Royalty charges by license agreement

 

   

The royalty rates per the original license agreements between BCL and BPI are as follows: Brineura ([***]% – [***]% based on sales tiers), Kuvan ([***]% on net sales), Palynziq ([***]% on net sales), Vimizim ([***]% – [***]% based on sales tiers, with an additional [***]% paid in lieu of milestone consideration through 2020), and Voxzogo ([***]% on net sales).
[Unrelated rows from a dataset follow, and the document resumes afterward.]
-- ==== Sys2Proof/Laws/Packets.lean ====
section
/-! SUPPORT. What the operand groups of the frame and packet commands read, and what packet construction (47_packet.md
R216), the record (R225), the change of addressing (R228) and the view (R232) do. -/

namespace Sys2Proof.Laws

open Sys2Proof.Machine Sys2Proof.Claims

/-! ## Operand groups -/

theorem addrBytes_le (fmt : BitVec 3) : addrBytes fmt ≤ 1 := by unfold addrBytes; split <;> omega

theorem yields_dlcOptional (pm : BitVec 8) (s : State) :
    Yields (optionalOperand pm .dlc (codeOperand (s.reg .dlc))) [(Given pm 5 ∧ 15 < num s .dlc, .invalidValue)]
      (OptIs (Given pm 5) (fun c : Dlc => c.val = num s .dlc)) := yields_optional (yields_code (s.reg .dlc))

/-- The operands of Flow Control, as numbers (46_flow_control.md R210). -/
structure FlowOperandsAre (pm : BitVec 8) (s : State) (o : FlowOperands) : Prop where
  dlc : OptIs (Given pm 5) (fun c : Dlc => c.val = num s .dlc) o.dlc?
  bs  : OptIs (Given pm 6) (fun b : Byte => b.toNat = num s .bs) o.bs?
  st  : OptIs (Given pm 7) (fun b : Byte => b.toNat = num s .st) o.st?
  fs  : o.fs.toNat = num s .fs

theorem yields_flowOperands (pm : BitVec 8) (s : State) :
    Yields (flowOperands pm s) (fcRange pm s) (FlowOperandsAre pm s) := by
  refine (yields_dlcOptional pm s).bind fun c? hc => ?_
  refine (yields_optional (yields_byte (s.reg .bs))).bind fun bs? hb => ?_
  refine (yields_optional (yields_byte (s.reg .st))).bind fun st? ht => ?_
  refine (yields_nibble (s.reg .fs)).last fun fs hf => yields_ok ⟨hc, hb, ht, hf⟩

theorem yields_frame (fmt : BitVec 3) (s : State) :
    Yields (frameOperands fmt s) [formatCheck fmt, (64 < num s .flen, .invalidValue)]
      (fun o => o.a = addrBytes fmt ∧ o.frame = bytesFrom s.fb 0 (num s .flen)) := by
  refine (yields_format fmt).bind fun f hf => ?_
  refine (yields_length _).last fun n hn => yields_ok ⟨?_, ?_⟩
  · subst hf; exact aiBytes_eq f
  · obtain ⟨rfl, _⟩ := hn; rfl


/-! ## Construction -/

theorem hasTarget_or (f : Format) : f.number.toNat = 2 → hasTarget f.number = true := by cases f <;> decide

/-- The addressing bytes of normalised values (42_addressing.md R134, R140): they always exist. -/
theorem aiEncData_normalised {fmt : BitVec 3} {pm : BitVec 8} {s : State} {v : Addressing} {r : Normalised}
    (hv : AddressingIs fmt pm s v) (hr : NormalisedIs s.offs fmt pm s r) :
    ∃ d, aiEncData v.fmt r.ta? r.ae? = .ok d ∧ d.length = addrBytes fmt ∧
      (addrBytes fmt = 1 → d = [addressByte fmt s]) := by
  obtain ⟨f, aty, id?, ta?, sa?, ae?⟩ := v
  obtain ⟨ri, rt, rs, re⟩ := r
  have hf := hv.fmt
  have h2 := hr.ta
  have h4 := hr.ae
  simp only at hf h2 h4
  subst hf
  cases f with
  | n11 => exact ⟨[], rfl, rfl, fun h => absurd h (by decide)⟩
  | nf => exact ⟨[], rfl, rfl, fun h => absurd h (by decide)⟩
  | ext =>
    obtain ⟨b, rfl, hb⟩ := h2.some (by decide)
    refine ⟨[b], rfl, rfl, fun _ => ?_⟩
    rw [byte_eq hb]
    rfl
  | m11 =>
    obtain ⟨b, rfl, hb⟩ := h4.some (by decide)
    refine ⟨[b], rfl, rfl, fun _ => ?_⟩
    rw [byte_eq hb]
    rfl
  | m29 =>
    obtain ⟨b, rfl, hb⟩ := h4.some (by decide)
    refine ⟨[b], rfl, rfl, fun _ => ?_⟩
    rw [byte_eq hb]
    rfl

/-- `PKT`'s addressing fields from normalised values (R216, R225, R228). -/
theorem addressingSet_of {p : Packet} {f : Format} {aty : AddrType} {id : Word} {ta? sa? ae? : Option Byte} {idn : Nat}
    {ta sa ae : Byte} (hid : id = w32 idn) (ht : OptIs (hasTarget f.number = true) (fun b => b = ta) ta?)
    (hs : OptIs (structured f.number = true) (fun b => b = sa) sa?)
    (he : OptIs (hasExtension f.number = true) (fun b => b = ae) ae?) :
    AddressingSet p (p.setAddressing f aty id ta? sa? ae?) f.number aty.number idn ta sa ae := by
  have key : ∀ {c : Prop} [Decidable c] {o : Option Byte} {b : Byte} (old : Byte), OptIs c (fun x => x = b) o →
      o.isSome = decide c ∧ o.getD old = if c then b else old := by
    intro c _ o b old h
    by_cases hc : c
    · obtain ⟨x, rfl, rfl⟩ := h.some hc
      simp [hc]
    · simp [h.none hc, hc]
  refine ⟨rfl, rfl, hid, ?_, (key p.ta ht).2, ?_, (key p.sa hs).2, ?_, (key p.ae he).2⟩
  · show ta?.isSome = _
    rw [(key p.ta ht).1, Bool.decide_eq_true]
  · show sa?.isSome = _
    rw [(key p.sa hs).1, Bool.decide_eq_true]
  · show ae?.isSome = _
    rw [(key p.ae he).1, Bool.decide_eq_true]

theorem optIs_byte {c : Prop} {n : Nat} {o : Option Byte} (h : OptIs c (fun b => b.toNat = n) o) :
    OptIs c (fun b => b = byte n) o :=
  ⟨fun hc => (h.some hc).imp fun _ hx => ⟨hx.1, byte_eq hx.2⟩, h.none⟩

/-- `PKT.DATA` after a frame is written to it. -/
theorem packetByte_write (s u : State) (frame : List Byte) (he : u.epoch = s.epoch)
    (hp : u.pkt.data = s.pkt.data.writeBytes 0 frame) (k : Nat) :
    u.packetByte k = if k < frame.length then frame.getD k 0#8 else s.packetByte k := by
  unfold State.packetByte
  rw [hp, he, Memory.read_writeBytes]
  by_cases h : k < frame.length
  · rw [if_pos (by omega), if_pos h]; rfl
  · rw [if_neg (by omega), if_neg h]

theorem and_of_right {p q : Prop} (hq : q) (hp : q → p) : p ∧ q := ⟨hp hq, hq⟩

/-- `pkt_build` (R216): its checks in order and what it leaves. -/
theorem yields_pktBuild {fmt : BitVec 3} {pm : BitVec 8} {s : State} {v : Addressing} {type : PacketType}
    {enc : Nat → Except Err Encoded} {own : List Check} {c : Nat} {pci : List Byte} {len : Nat} (hv : AddressingIs fmt pm s v)
    (henc : Yields (enc (addrBytes fmt)) own (EncodedIs (addrBytes fmt) c pci (s.payload len) (filler s))) :
    Yields (pktBuild v type enc s) (validateChecks s.offs fmt pm s ++ own ++ [(frameBytes c < 2, .invalidValue)])
      (fun u => Built s (u.endOk false) fmt pm type c pci len ∧
        Effect s u [.flen, .dlc, .id, .rp] (fbSpan 0 (frameBytes c)) ∧
        ∃ frame r, frame.length = frameBytes c ∧ aiValidate s.offs v = .ok r ∧
          u.pkt = { (s.pkt.setAddressing v.fmt v.aty r.id r.ta? r.sa? r.ae?).setFrame type u.pkt.dlc frame with
            isRecord := false, dir := .tx, ts := 0#64 }) := by
  rw [List.append_assoc]
  refine (yields_aiValidate s.offs hv).value.bind fun r hr => ?_
  obtain ⟨hr, hrv⟩ := hr
  obtain ⟨d, hd, hdl, hdb⟩ := aiEncData_normalised hv hr
  rw [hd, ok_bind, aiBytes_eq, hv.fmt]
  refine henc.bind fun e he => ?_
  rw [dlcBytes_eq, he.code]
  refine (yields_raiseIf .invalidValue Iff.rfl).bind (ds := []) fun _ _ => yields_ok ?_
  have hl := he.length
  have hfl : (d ++ e.body).length = frameBytes c := by rw [List.length_append, hdl]; exact hl
  obtain ⟨f, aty, id?, ta?, sa?, ae?⟩ := v
  have hf := hv.fmt
  have hat := hv.aty
  simp only at hf hat
  subst hf
  have hset := addressingSet_of (p := s.pkt) (aty := aty) hr.id (optIs_byte hr.ta) (optIs_byte hr.sa) (optIs_byte hr.ae)
  have hfb : ∀ k, (s.storeFb 0 (d ++ e.body)).fb k = if k < frameBytes c then (d ++ e.body).getD k 0#8 else s.fb k := fun k => by
    rw [fb_storeFb, hfl, Nat.sub_zero, Nat.zero_add]
    congr 1
    simp only [eq_iff_iff]
    omega
  have h64 := frameBytes_le64 c
  refine and_of_right ⟨?_, d ++ e.body, r, hfl, hrv, rfl⟩ fun heff =>
    { address := fun h1 => ?_, body := body_of_encoded he fun k h1 h2 => ?_, data := fun k => ?_, valid := rfl,
      isRecord := rfl, addressing := ⟨hset.format, hset.type.trans hat, hset.identifier, hset.hasTa, hset.target, hset.hasSa,
        hset.source, hset.hasAe, hset.extension⟩, ptype := rfl, pdlc := he.code, plen := ?_, dir := rfl, ts := rfl,
      flen := ?_, dlc := ?_, id := ?_, rp := presence_endOk _ _ _, kept := heff.1.kept }
  · refine Effect.setReg (Effect.setReg (Effect.setReg (Effect.setReg ((Effect.setPkt (Effect.refl _ _ _) _).storeBytes
      fun k h1 h2 => ?_) (by simp) _) (by simp) _) (by simp) _) (by simp) _
    rw [hfl] at h2
    exact ⟨h1, by simp only [fbBase] at h2; omega⟩
  · refine (hfb 0).trans ?_
    rw [if_pos (by omega), hdb h1]
    rfl
  · refine (hfb k).trans ?_
    rw [if_pos (by omega), List.getD_append_right _ _ _ _ (by omega), hdl]
  · refine Eq.trans (packetByte_write s _ (d ++ e.body) ?_ ?_ k) ?_
    · rfl
    · rfl
    rw [hfl]
    by_cases hk : k < frameBytes c
    · rw [if_pos hk, if_pos hk]
      exact ((hfb k).trans (if_pos hk)).symm
    · rw [if_neg hk, if_neg hk]
  · show (BitVec.ofNat 7 (dlcBytes e.code)).toNat = _
    rw [dlcBytes_eq, he.code, BitVec.toNat_ofNat]
    omega
  · simp [w32]
  · simp [w32]
  · simp [hr.id]

end Sys2Proof.Laws
end

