/-- The target address comes from `FB[0]` for `EXT` and from the identifier for the formats with structure (R135). -/
theorem target_by_format (f : Format) (first fromId : Nat) (old : Word) :
    (if hasTarget f.number = true then w32 (if f.number.toNat = 2 then first else fromId) else old) =
      if f.number.toNat = 2 then w32 first else if structured f.number = true then w32 fromId else old := by
  cases f
  all_goals rfl

/-- `x[RP]` of AI_DECODE (R147). -/
theorem presenceMask_decoded {id : Word} {data : List Byte} {r : AiFields} (h : RecoveredIs o f.number id data r) :
    presenceMask (presentReg .aty r.aty? ++ presentReg .ta r.ta? ++ presentReg .sa r.sa? ++ presentReg .ae r.ae?) =
      w32 ([0x00, 0x16, 0x02, 0x08, 0x1E].getD f.number.toNat 0) := by
  simp only [presenceMask_append, presenceMask_present _ h.aty, presenceMask_present _ h.ta,
    presenceMask_present _ h.sa, presenceMask_present _ h.ae]
  cases f
  all_goals decide

/-! ## Validation (R140) -/

/-- Writing the value that a register holds changes nothing. -/
theorem setReg_reg (s : State) (r : Reg) : s.setReg r (s.reg r) = s := by
  simp [State.setReg, State.reg]

/-- An optional value that the register holds already changes nothing. -/
theorem setRegByte?_self {p : Prop} {r : Reg} {b? : Option Byte} (h : OptIs p (fun b => b.toNat = num s r) b?) :
    s.setRegByte? r b? = s := by
  cases b? with
  | none => rfl
  | some b => rw [State.setRegByte?_some, byte_setWidth (toNat_of_optIs h rfl), w32_num, setReg_reg]

/-- `x[RP]` of AI_VALIDATE (R148). -/
theorem presenceMask_validated {pm : BitVec 8} {r : Normalised} (h : NormalisedIs o f.number pm s r) :
    presenceMask ([.id, .aty] ++ presentReg .ta r.ta? ++ presentReg .sa r.sa? ++ presentReg .ae r.ae?) =
      w32 ([0x11, 0x17, 0x13, 0x19, 0x1F].getD f.number.toNat 0) := by
  simp only [presenceMask_append, presenceMask_present _ h.ta, presenceMask_present _ h.sa,
    presenceMask_present _ h.ae]
  cases f
  all_goals decide

/-! ## The commands that decode and validate (R147, R148)

Each is named after its statement, which is also the name of the function it computes: a namespace of their own keeps the
two apart. -/

namespace AiCommands

/-- Settles O30: three operand checks, then those of R135, then each recovered value to its register. -/
theorem aiDecode : Obligations.AiDecode := by
  refine fun fmt s => command_of_yields rfl (commandWord_eq _ _ _ _) ?_
  refine (yields_format fmt).bind fun f hf => (yields_id _).bind fun id hid => (yields_length _).bind fun n hn => ?_
  subst hf
  obtain ⟨rfl, -⟩ := hid
  obtain ⟨rfl, -⟩ := hn
  refine (yields_aiDecode_frame s f (s.reg .id) _).last fun r hr => yields_ok ?_
  have hae : OptIs (hasExtension f.number = true) (fun b => b.toNat = (s.fb 0).toNat) r.ae? :=
    ⟨fun he => (hr.ae.some he).imp fun b ⟨hb, hval⟩ => ⟨hb, congrArg BitVec.toNat hval⟩, hr.ae.none⟩
  refine ⟨?_, ?_, ?_, ?_, (presence_endOk _ _ _).trans (presenceMask_decoded hr), Effect.regsOnly ?_ (by simp)⟩
  · simp [reg_setRegByte?_ne, reg_setAddrType? _ hr.aty, num]
  · simp [reg_setRegByte?_ne, reg_setAddrType?_ne, reg_setRegByte? _ _ hr.ta, num, target_by_format]
  · simp [reg_setRegByte?_ne, reg_setAddrType?_ne, reg_setRegByte? _ _ hr.sa, num]
  · simp [reg_setRegByte?_ne, reg_setAddrType?_ne, reg_setRegByte? _ _ hae]
  · exact (((((Effect.refl s _ _).setAddrType? (by decide) _).setRegByte? (by decide) _).setRegByte? (by decide)
      _).setRegByte? (by decide) _).setReg (by decide) _

/-- Settles O31: the operand checks, then those of R140, then the normalised values to their registers; the extension is
written back as it was. -/
theorem aiValidate : Obligations.AiValidate := by
  refine fun fmt pm s => command_of_yields rfl (commandWord_eq _ _ _ _) ?_
  refine (yields_addressing fmt pm s).bind fun v hv => (yields_aiValidate s.offs hv).last fun r hr => yields_ok ?_
  obtain rfl := hv.fmt
  have hae : OptIs (hasExtension v.fmt.number = true)
      (fun b => b.toNat = num (((s.setReg .id r.id).setRegByte? .ta r.ta?).setRegByte? .sa r.sa?) .ae) r.ae? := by
    simpa [num, reg_setRegByte?_ne] using hr.ae
  rw [setRegByte?_self hae]
  refine ⟨?_, ?_, ?_, ?_, (presence_endOk _ _ _).trans (presenceMask_validated hr), Effect.regsOnly ?_ (by simp)⟩
  · simp [reg_setRegByte?_ne, hr.id]
  · simp [reg_setRegByte?_ne, reg_setRegByte? _ _ hr.ta]
  · simp [reg_setRegByte?_ne, reg_setRegByte? _ _ hr.sa]
  · simp [reg_setRegByte?_ne]
  · exact ((((Effect.refl s _ _).setReg (by decide) _).setRegByte? (by decide) _).setRegByte? (by decide) _).setReg
      (by decide) _

end AiCommands

/-! ## Validated addressing decodes back (R142) -/

/-- What `ai_validate` returns is what its own identifier and addressing bytes decode to; they carry the addressing type
exactly for the formats with identifier structure. -/
theorem decode_of_validate (ho : o.Ok) {v : Addressing} {r : Normalised} (h : aiValidate o v = .ok r) :
    ∃ d, aiEncData v.fmt r.ta? r.ae? = .ok d ∧
      aiDecode o v.fmt r.id d =
        .ok ⟨if structured v.fmt.number then some v.aty else none, r.ta?, r.sa?, r.ae?⟩ := by
  obtain ⟨f, aty, id?, ta?, sa?, ae?⟩ := v
  cases f with
  | n11 =>
    obtain ⟨_, -, h⟩ := bind_ok h
    obtain ⟨id, -, h⟩ := bind_ok h
    obtain ⟨_, hstd, h⟩ := bind_ok h
    cases h
    exact ⟨[], rfl, bind_eq_ok.2 ⟨_, hstd, rfl⟩⟩
  | nf =>
    obtain ⟨_, -, h⟩ := bind_ok h
    obtain ⟨q, hq, h⟩ := bind_ok h
    cases h
    exact ⟨[], rfl, bind_eq_ok.2 ⟨_, (resolve29_self ho hq).2, rfl⟩⟩
  | ext =>
    obtain ⟨_, -, h⟩ := bind_ok h
    obtain ⟨id, -, h⟩ := bind_ok h
    obtain ⟨ta, -, h⟩ := bind_ok h
    cases h
    exact ⟨[ta], rfl, rfl⟩
  | m11 =>
    obtain ⟨_, -, h⟩ := bind_ok h
    obtain ⟨id, -, h⟩ := bind_ok h
    obtain ⟨_, hstd, h⟩ := bind_ok h
    obtain ⟨ae, -, h⟩ := bind_ok h
    cases h
    exact ⟨[ae], rfl, bind_eq_ok.2 ⟨_, hstd, rfl⟩⟩
  | m29 =>
    obtain ⟨ae, -, h⟩ := bind_ok h
    obtain ⟨q, hq, h⟩ := bind_ok h
    cases h
    exact ⟨[ae], rfl, bind_eq_ok.2 ⟨_, (resolve29_self ho hq).2, rfl⟩⟩

/-- Settles O32: the result decodes back and validates to itself, whatever the range of the given identifier. -/
theorem addressingRoundTrip : Obligations.AddressingRoundTrip :=
  fun _ _ _ ho _ h => ⟨decode_of_validate ho h, validate_self ho h⟩

end Sys2Proof.Proofs

/-! Packet type and Single Frame: what PT_GET, SF_ENC and SF_DEC check, compute and leave alone (43_single_frame.md R160
to R162), and that a Single Frame built in valid mode decodes to its payload (R159). -/

namespace Sys2Proof.Proofs

open Sys2Proof.Machine Sys2Proof.Claims Sys2Proof.Laws

variable {s : State} {pm : BitVec 8} {a n : Nat}

/-! ## The commands (R160, R161, R162) -/

/-- Settles O33: four checks, the last on the nibble that names the packet type; then the type's number. -/
theorem ptGet : Obligations.PtGet := by
  refine fun fmt s => command_of_yields rfl (commandWord_eq _ _ _ _) ?_
  refine (yields_format fmt).bind fun f hf => (yields_length _).bind fun n ⟨hn, _⟩ => ?_
  subst hf hn
  rw [aiBytes_eq]
  refine (yields_raiseIf .inconsistent Iff.rfl).bind fun _ _ => ?_
  rw [← hi4_toNat]
  cases htype : packetTypeOf (hi4 (s.fb (addrBytes f.number))) with
  | none => exact yields_error ((packetTypeOf_isSome _).1 htype)
  | some type =>
    have hnibble := (packetTypeOf_eq _ type).1 htype
    have hknown : ¬3 < (hi4 (s.fb (addrBytes f.number))).toNat := mt (packetTypeOf_isSome _).2 (by simp [htype])
    refine Yields.skip _ hknown (yields_ok ⟨?_, presence_endOk _ _ _, ?_⟩)
    · simp [hnibble, w32]
    · exact (((Effect.refl s [.res, .rp] nowhere).setReg (by decide) _).setReg (by decide) _).regsOnly rfl

/-- Settles O34: the operand checks, then those of R157, then the frame body that R154 emits. -/
theorem sfEnc : Obligations.SfEnc := by
  refine fun any fmt pm s => command_of_yields rfl (commandWord_eq _ _ _ _) ?_
  refine (yields_format fmt).bind fun f hf => (yields_dlcOptional pm s).bind fun dlc? hdlc => ?_
  refine (yields_length _).bind fun n ⟨hn, _⟩ => ?_
  subst hf hn
  rw [aiBytes_eq]
  refine (yields_sfEncode (payload_length s) hdlc s.fill).last fun e he => yields_ok ?_
  exact leafEncoded_emit (fill_eq s ▸ he)

/-- Settles O35: the operand checks, then those of R158, then the payload to `PB` and its length to two registers. -/
theorem sfDec : Obligations.SfDec := by
  refine fun fmt s => command_of_yields rfl (commandWord_eq _ _ _ _) ?_
  refine (yields_frame fmt s).bind fun o ⟨ha, hframe⟩ => ?_
  rw [ha, hframe]
  refine (yields_sfDecode s.fb (addrBytes_le fmt) _).last fun r hr => yields_ok ?_
  have hlen : r.pay.length = sfDecLength s.fb (addrBytes fmt) (num s .flen) := by rw [hr.pay, length_bytesFrom]
  refine ⟨fun j hj => ?_, ?_, ?_, ?_, presence_endOk _ _ _, Effect.kept ?_, rfl⟩
  · refine (pb_deliver s r.pay j).trans ?_
    rw [if_pos (hlen ▸ hj), hr.pay, getD_bytesFrom _ _ _ _ _ hj]
  · simp [State.deliverPayload, hlen, w32]
  · simp [hr.dl, w32]
  · simp [hr.code, w32]
  · refine ((((Effect.refl s _ _).deliverPayload (by decide) fun k hk => ?_).setReg (by decide) _).setReg (by decide)
      _).setReg (by decide) _
    exact hlen ▸ hk
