/-- A packet the decoder accepts is the packet of the instruction it gives, but for ignored bits (R73-R79, R82). -/
def Obligations.EncodeOfDecodeClearsIgnoredBits : Prop :=
  ∀ (ws rest : List Word) (i : Instr), decode ws = .packet i rest →
    ∃ ps, ws = ps ++ rest ∧ ps.length = (encode i).length ∧ encode i = clearIgnored i ps

/-- "a packet with non-zero ignored bits behaves exactly as the same packet with those bits zero" (R82). -/
def Obligations.IgnoredBitsChangeNothing : Prop :=
  ∀ (ps rest : List Word) (i : Instr), decode (ps ++ rest) = .packet i rest →
    decode (clearIgnored i ps ++ rest) = .packet i rest

/-- The opcode alone decides whether a header is illegal and how many words the packet has; the sequencer waits until
they are present (R80, R83, R88). -/
def Obligations.DecodeByOpcodeAndLength : Prop :=
  decode [] = .wait ∧ ∀ (w0 : Word) (ws : List Word),
    (packetLen (byte3 w0) = none ↔ 0x09 ≤ (byte3 w0).toNat) ∧
    (packetLen (byte3 w0) = none → decode (w0 :: ws) = .illegal ws) ∧
    ∀ n, packetLen (byte3 w0) = some n →
      (ws.length + 1 < n → decode (w0 :: ws) = .wait) ∧
      (n ≤ ws.length + 1 → ∃ i : Instr, i.opc = byte3 w0 ∧ decode (w0 :: ws) = .packet i ((w0 :: ws).drop n))

/-- "For every row, `W0 & mask == match` selects the opcode" (R84). -/
def Obligations.OpcodeRowsSelectByMask : Prop :=
  ∀ (w0 : Word), ∀ r ∈ opcodeMap,
    (r.selects w0 = true ↔ byte3 w0 = r.opc) ∧ (r.selects w0 = true → packetLen (byte3 w0) = some r.len)

/-- The worked encodings of R87: the words of each line, and what they decode to. The model's choice: log 17. -/
def Obligations.WorkedEncodings : Prop :=
  (decode [0x00000000] = .packet .nop [] ∧ assembleText "NOP".toList = some [0x00000000]) ∧
  (decode [0x01000000] = .packet (.fill 0x0000) [] ∧ assembleText "FILL 0x0000".toList = some [0x01000000]) ∧
  (decode [0x0200F800, 0x000A0014] = .packet (.drawPixel 10 20 0xF800) [] ∧
    assembleText "DRAW_PIXEL 10, 20, 0xF800".toList = some [0x0200F800, 0x000A0014]) ∧
  (decode [0x030007E0, 0x00EB0007, 0x000A0000] = .packet (.drawHLine 235 7 10 0x07E0) [] ∧
    assembleText "DRAW_HLINE 235, 7, 10, 0x07E0".toList = some [0x030007E0, 0x00EB0007, 0x000A0000]) ∧
  (decode [0x0400001F, 0x0003012C, 0x00000032] = .packet (.drawVLine 3 300 50 0x001F) [] ∧
    assembleText "DRAW_VLINE 3, 300, 50, 0x001F".toList = some [0x0400001F, 0x0003012C, 0x00000032]) ∧
  (decode [0x0500FFFF, 0x00000000, 0x000A0005] = .packet (.drawLine 0 0 10 5 0xFFFF) [] ∧
    assembleText "DRAW_LINE 0, 0, 10, 5, 0xFFFF".toList = some [0x0500FFFF, 0x00000000, 0x000A0005]) ∧
  (decode [0x0600001F, 0xFFFF0000, 0x00050005] = .packet (.drawRect 0xFFFF 0 5 5 0x001F) [] ∧
    assembleText "DRAW_RECT -1, 0, 5, 5, 0x001F".toList = some [0x0600001F, 0xFFFF0000, 0x00050005]) ∧
  (decode [0x07080801, 0xFFFF0000, 0x00000000, 0x20000000, 0x20001000, 0x2000005F] =
      .packet (.drawText { table := ⟨0x20001000, 0x20, 95, 8, 1⟩, fw := 8, fg := 0xFFFF, bg := 0x0000
                           x := 0, y := 0, text := 0x20000000 }) [] ∧
    assembleText
      "DRAW_TEXT 0x20000000, 0, 0, 0xFFFF, 0x0000, font(0x20001000, 0x20, 95, 8, 1, 8)".toList =
      some [0x07080801, 0xFFFF0000, 0x00000000, 0x20000000, 0x20001000, 0x2000005F]) ∧
  (decode [0x08410801, 0x20001000, 0x2000005F] =
      .packet (.lookupGlyph 0x41 ⟨0x20001000, 0x20, 95, 8, 1⟩) [] ∧
    assembleText "LOOKUP_GLYPH 'A', font(0x20001000, 0x20, 95, 8, 1)".toList =
      some [0x08410801, 0x20001000, 0x2000005F])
Before the transaction, the royalties were paid by BCL to BPI. After the transaction, the royalties are paid by BIL to BPI. All third-party royalty charges related to the five products are paid by BPI.

We respectfully request the Staff’s assistance in completing the review of this response letter at its earliest convenience. Please advise us if we can provide any further information or assistance to facilitate your review. Please direct any further comments or questions regarding this response to the undersigned or Brian Mueller, Chief Financial Officer at (415) 506-6700 or to Jodie Bourdet, Cooley LLP, (415) 693-2054.

Sincerely,

/s/ G. Eric Davis

G. Eric Davis

Executive Vice President, General Counsel

BioMarin Pharmaceutical Inc.

cc:

Brian Mueller, Executive Vice President, Chief Financial Officer, BioMarin Pharmaceutical Inc.

Jodie Bourdet, Cooley LLP

Forward-Looking Statements

This response letter contains forward-looking statements about the business prospects of BioMarin Pharmaceutical Inc. and its subsidiaries, including, without limitation, statements about the expected benefits of transferring the IP and expected profits and other financial projections associated with the IP. These forward-looking statements are predictions and involve risks and uncertainties such that actual results may differ materially from these statements. These risks and uncertainties include, among others: BioMarin’s success in the commercialization of the commercial products associated with the IP, including BioMarin’s projected impact of the COVID-19 pandemic on its global revenue sources, including due to demand interruptions such as missed patient infusions and delayed treatment starts for new patients; BioMarin’s ability to successfully manufacture the commercial products associated with the IP; the introduction of generic versions of BioMarin’s commercial products, in particular generic versions of Kuvan; and those factors detailed in BioMarin’s filings with the Commission, including, without limitation, the factors contained under the caption “Risk Factors” in BioMarin’s Quarterly Report on Form 10-Q for the quarter ended September 30, 2021 as such factors may be updated by any subsequent reports. Stockholders are urged not to place undue reliance on forward-looking statements, which speak only as of the date hereof. BioMarin is under no obligation, and expressly disclaims any obligation to update or alter any forward-looking statement, whether as a result of new information, future events or otherwise.

 

[***] Certain confidential information contained in this document, marked by bracketed asterisks, has been omitted and

filed separately with the Commission pursuant to 17 C.F.R. § 200.83.